Spoorenberg and Schwekendiek generate several scenarios based on North Korean official data but calibrating mortality patterns from China’s Great Leap Forward famine. They then generate five counterfactual projections which in turn incorporate counterfactual assumptions about what North Korean life expectancies might have been under the following scenarios:

(1) assuming no change in life expectancies during the famine period using parameters derived from North Korean official data;

(2) assuming life expectancy had changed at the same rate as it did in South Korea during 1993-2000 (i.e. during the famine period);

(3) assuming life expectancy during the famine period had changed at the same rate as it did in China 1993-2000;

(4) assuming life expectancy had changed at the same rate as it did in South Korea during the entire intercensal period 1993-2008;

and finally (5) if life expectancy had changed at the same rate as it did in China during the entire intercensal period 1993-2008.

As the authors observe, counterfactual (1) essentially establishes a floor for famine deaths, since it pushes the incidence of the overall shortfall in projected population into the post-famine period. Conversely, however, if one believes that life expectancy should have grown more rapidly in North Korea than it did in South Korea or China during this period then Spoorenberg and Schwekendiek are producing low-ball estimates. We might plausibly expect life expectancy in North Korea to grow more rapidly than in either South Korea or China because North Korea was an extremely poor country at the outset of the period, and as a result had much more room for improvement than its richer neighbors where life expectancy was already high.

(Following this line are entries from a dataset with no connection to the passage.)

-- ==== Sys2Proof/Tests/Slice0.lean ====
section
/-! SUPPORT. The model's own tests: expected results from the vectors of 95_test_vectors.md (named beside
each), one step on a small state; the smoke test of `Instr.wf`; and for every statement with hypotheses a
state and operands that meet them, at the bounds of each clause. -/

namespace Sys2Proof.Tests

open Sys2Proof.Machine

/-! ### Small states -/

/-- What `f` sees of the next state. -/
def see {α : Type} (o : Host.Outcome State Fault Refusal) (f : State → α) : Option α :=
  match o with
  | .next t => some (f t)
  | .fault _ => none
  | .refused _ => none

/-- The core after `Init(0x100)` with `MEM_LEN` = 0x100. -/
def blank : State := State.init 0x100 ⟨0x100, []⟩

/-- The lanes of `r` from lane `i` up set to a list. -/
def setLanes (r : Reg) : Nat → List Word → State → State
  | _, [], s => s
  | i, v :: vs, s => setLanes r (i + 1) vs (s.writeReg r i v)

/-- The mask bits from lane `i` up set to a list. -/
def setBits : Nat → List Bool → State → State
  | _, [], s => s
  | i, b :: bs, s => setBits (i + 1) bs (s.writeMask i b)

/-- Bytes put in memory. -/
def setMemory (a : Nat) (bs : List Byte) (s : State) : State := s.setMem (s.mem.setBytes a bs)

/-- Lanes of a register. -/
def lanesOf (r : Reg) (n : Nat) (s : State) : List Word := (List.range n).map (s.readReg r)

abbrev r0 : Reg := .gpr 0
abbrev r1 : Reg := .gpr 1
abbrev r2 : Reg := .gpr 2
abbrev r3 : Reg := .gpr 3

/-- Section 3's start state: an address in `R00`, four bytes there, a value in `R01`. -/
def memState (address : Word) : State :=
  setMemory 0x10 [0x88, 0x99, 0xAA, 0xBB] (setLanes r1 0 [0x11223344] (setLanes r0 0 [address] blank))

/-- Section 5's start state: `a` in `R00`, `b` in `R01`. -/
def aluState (a b : Word) : State := setLanes r1 0 [b] (setLanes r0 0 [a] blank)

/-- Section 6's start state: `ip` already advanced, `v` in `R00`, a stack pointer. -/
def branchState (v sp : Word) : State := ((setLanes r0 0 [v] blank).setIp 0x24).setSp sp

/-- A memory of `len` bytes that holds `bs` from address 0, and `ip`. -/
def codeState (len : Nat) (ip : Word) (bs : List Byte) : State :=
  setMemory 0 bs ((State.init 0x100 ⟨len, []⟩).setIp ip)

/-- `R02`, `R00`, `R01`, `RF`, no complement: the operands of most of section 5's words. -/
def plain : ArithOperands := ⟨r2, r0, r1, .rf, false, false, false, false⟩

/-! ### Well-formedness: an ill-formed term for each check -/

theorem smoke_tag9 : (Instr.illegalTag9 0x8).wf = false := by decide
theorem smoke_tag10 : (Instr.illegalTag10 0x9).wf = false := by decide
theorem smoke_tag11 : (Instr.illegalTag11 0xA).wf = false := by decide
theorem smoke_tag12 : (Instr.illegalTag12 0xB).wf = false := by decide
theorem smoke_tag13 : (Instr.illegalTag13 0xC).wf = false := by decide
theorem smoke_tag14 : (Instr.illegalTag14 0xD).wf = false := by decide
theorem smoke_tag15 : (Instr.illegalTag15 0xE).wf = false := by decide
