-- ==== Sys2Proof/Word.lean ====
section
/-! DEFINITION. The byte and the line character of the BK640, and the integer arithmetic of section 4.4
(counts that saturate, counts that wrap, clamps, ceilings). -/

namespace Sys2Proof

/-- One byte of a frame, of a record image or of a port status. -/
abbrev Byte := BitVec 8

/-- One character of the sender line: nine data bits, the ninth (bit 8) marking an address character (3.1). -/
abbrev LineChar := BitVec 9

/-- The byte that carries `n` modulo 256. -/
abbrev byteOf (n : Nat) : Byte := BitVec.ofNat 8 n

/-- A count that saturates stays at its upper limit when incremented there (4.4). -/
def satInc (limit n : Nat) : Nat := min limit (n + 1)

/-- A count that wraps returns to 0 when incremented at its upper limit (4.4). -/
def wrapInc (limit n : Nat) : Nat := if n ≥ limit then 0 else n + 1

/-- The ceiling of a quotient (4.4). -/
def ceilDiv (n d : Nat) : Nat := (n + d - 1) / d

/-- A value clamped to a range of integers (4.4). -/
def clampInt (low high v : Int) : Int := max low (min high v)

/-- A value clamped to a range of natural numbers (4.4). -/
def clampNat (low high v : Nat) : Nat := max low (min high v)

/-- An integer as a two's complement number of 16 bits, as a notice value or a record field carries it. -/
def twos16 (v : Int) : Nat := (v % 65536).toNat

/-- A number of 16 bits read as signed (4.3, Chapter 11). -/
def signed16 (n : Nat) : Int := if n % 65536 < 32768 then ((n % 65536 : Nat) : Int) else ((n % 65536 : Nat) : Int) - 65536

/-- A former and a new code in one notice value: the former in the high byte, the new in the low byte (11.2). -/
def pairValue (former new : Nat) : Nat := former * 256 + new

end Sys2Proof
end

So what do these calculations yield? In the first case, they get an estimate of 237,000 famine deaths. This would be in line with the 1999 public statement of a North Korean official that 220,000 famine deaths had occurred between 1995 and 1998. The second and third counterfactuals yield estimates of roughly 320,000 and 420,000 famine deaths, respectively. The final two counterfactuals are interesting since they effectively account for excess deaths due to continuing economic and social deterioration during the post-famine period, and generate estimates of between 600,000 and 850,000 excess deaths for the whole intercensal period.

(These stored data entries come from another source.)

/-- R167, R168, R171: a reading at the designated WIND record brings the wind run count up to date, and sets or reloads the hold where it calls for it, with the
forced retract of an awning that is not RETRACTED outside SETUP; at its expiry the wind hold becomes clear with a WIND_CLEAR notice, which in
TRAVEL changes no verdict and so nothing else; and where the designated WIND record goes stale the run count becomes 0, the verdict is BLOCKED, the
hold stays as it was, and the forced retract is armed likewise. -/
def Obligations.WindHoldExpiryClearsTheHold : Prop :=
  (∀ s : State, s.wind.holdTimer.isSome →
    (∃ t, exec .windHoldExpiry s = .next t ∧ t.wind = { s.wind with holdTimer := none } ∧ t.windHold = false
      ∧ sameElsewhere s t ∧ sameClients s t ∧ t.meas = s.meas ∧ t.sched = s.sched ∧ t.modeCtl = s.modeCtl
      ∧ t.switches = s.switches)
    ∧ (s.owed = false → s.mode = .travel →
      exec .windHoldExpiry s
        = .next ((s.setWind { s.wind with holdTimer := none }).postAll
            { kind := .motion, subject := 111, value := 9 * 256 + s.awning.state.code })))
  ∧ (∀ (s : State) (k : Fin 24) (v : Int),
    let q := s.motionParams
    let t := s.receive k v
    let reaches : Prop := (q.windLimit : Int) ≤ v
    let run := if (q.windLimit : Int) ≤ v then min 10 (s.wind.runCount + 1) else 0
    let calls : Prop := (q.gustLimit : Int) ≤ v ∨ q.windCount ≤ run
    let reload : Timer := some (q.windHoldTime * 60000)
    (¬ (q.wind = some k ∧ (s.measRec k).desc.kind = .wind) → t.wind = s.wind)
    ∧ (q.wind = some k → (s.measRec k).desc.kind = .wind →
      (calls → t.wind = { runCount := run, holdTimer := reload })
      ∧ (¬ calls → reaches → s.wind.holdTimer.isSome → t.wind = { runCount := run, holdTimer := reload })
      ∧ (¬ calls → ¬ (reaches ∧ s.wind.holdTimer.isSome) → t.wind = { s.wind with runCount := run })
      ∧ (calls → s.awning.state ≠ .retracted → s.mode ≠ .setup →
        forcedIn t 3 15)
      ∧ (calls → s.wind.holdTimer = none → s.mode = .setup →
        s.windReading v
          = (s.setWind { runCount := run, holdTimer := reload }).postAll
              { kind := .motion, subject := 111, value := 8 * 256 + s.awning.state.code })))
  ∧ (∀ s : State, ∃ t, exec .pollPeriodStart s = .next t ∧
    let lapsed (k : Fin 24) : Prop := (s.measRec k).freshness = .fresh ∧ (t.measRec k).freshness = .stale
    let windLapsed : Prop := ∃ k, s.motionParams.wind = some k ∧ (s.measRec k).desc.kind = .wind ∧ lapsed k
    (windLapsed →
      t.wind = { s.wind with runCount := 0 } ∧ t.awningBlocked = true
      ∧ ((∀ j, lapsed j → s.motionParams.wind = some j) → s.awning.state ≠ .retracted → s.mode ≠ .setup →
        forcedIn t 3 15))
    ∧ (¬ windLapsed → t.wind = s.wind ∧ keptAsItWas s t 3))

An extremely interesting conclusion follows. If these latter estimates are accepted, they imply a greater human toll during the period following the famine than during the famine itself! This result comes from some combination of the aftermath of the famine--the long-lived results of chronic malnutrition--and the fact that the economy failed to grow over this period, resulting in a stagnation in life expectancy.

Needless to say, this whole exercise is fraught with arbitrary assumptions and we are still recovering from the howler repeated several times in the paper that Nick Eberstadt believes that North Korea’s official population data are “generally reliable” (sorry, guys, he has practically built a career arguing that the data are systemically falsified).

Fourteen years after the fact the mortality estimation game basically amounts to an intellectual exercise of interest to a handful of people like us with a professional stake in it. But while we are skeptical of the specific conclusions, Spoorenberg and Schwekendiek’s paper does a useful service in reminding us that while the famine may have ended in 1998, its effects continue to reverberate through North Korean society. Just last week we ran a post on continuing research into the long-term effects of famine exposure on infants. If one accepts their bottom line result, it implies that the last 12 years have been a bigger catastrophe for North Korea than the famine itself.

We are not ready to sign on to that conclusion but it does serve as a useful reminder, especially in a world in which there is a tendency to focus on the day-to-day diplomatic maneuvering of "high politics." The North Korean regime imposes terrible costs on its own population. And those profound harms are exacted day in and day out, missile launch or not.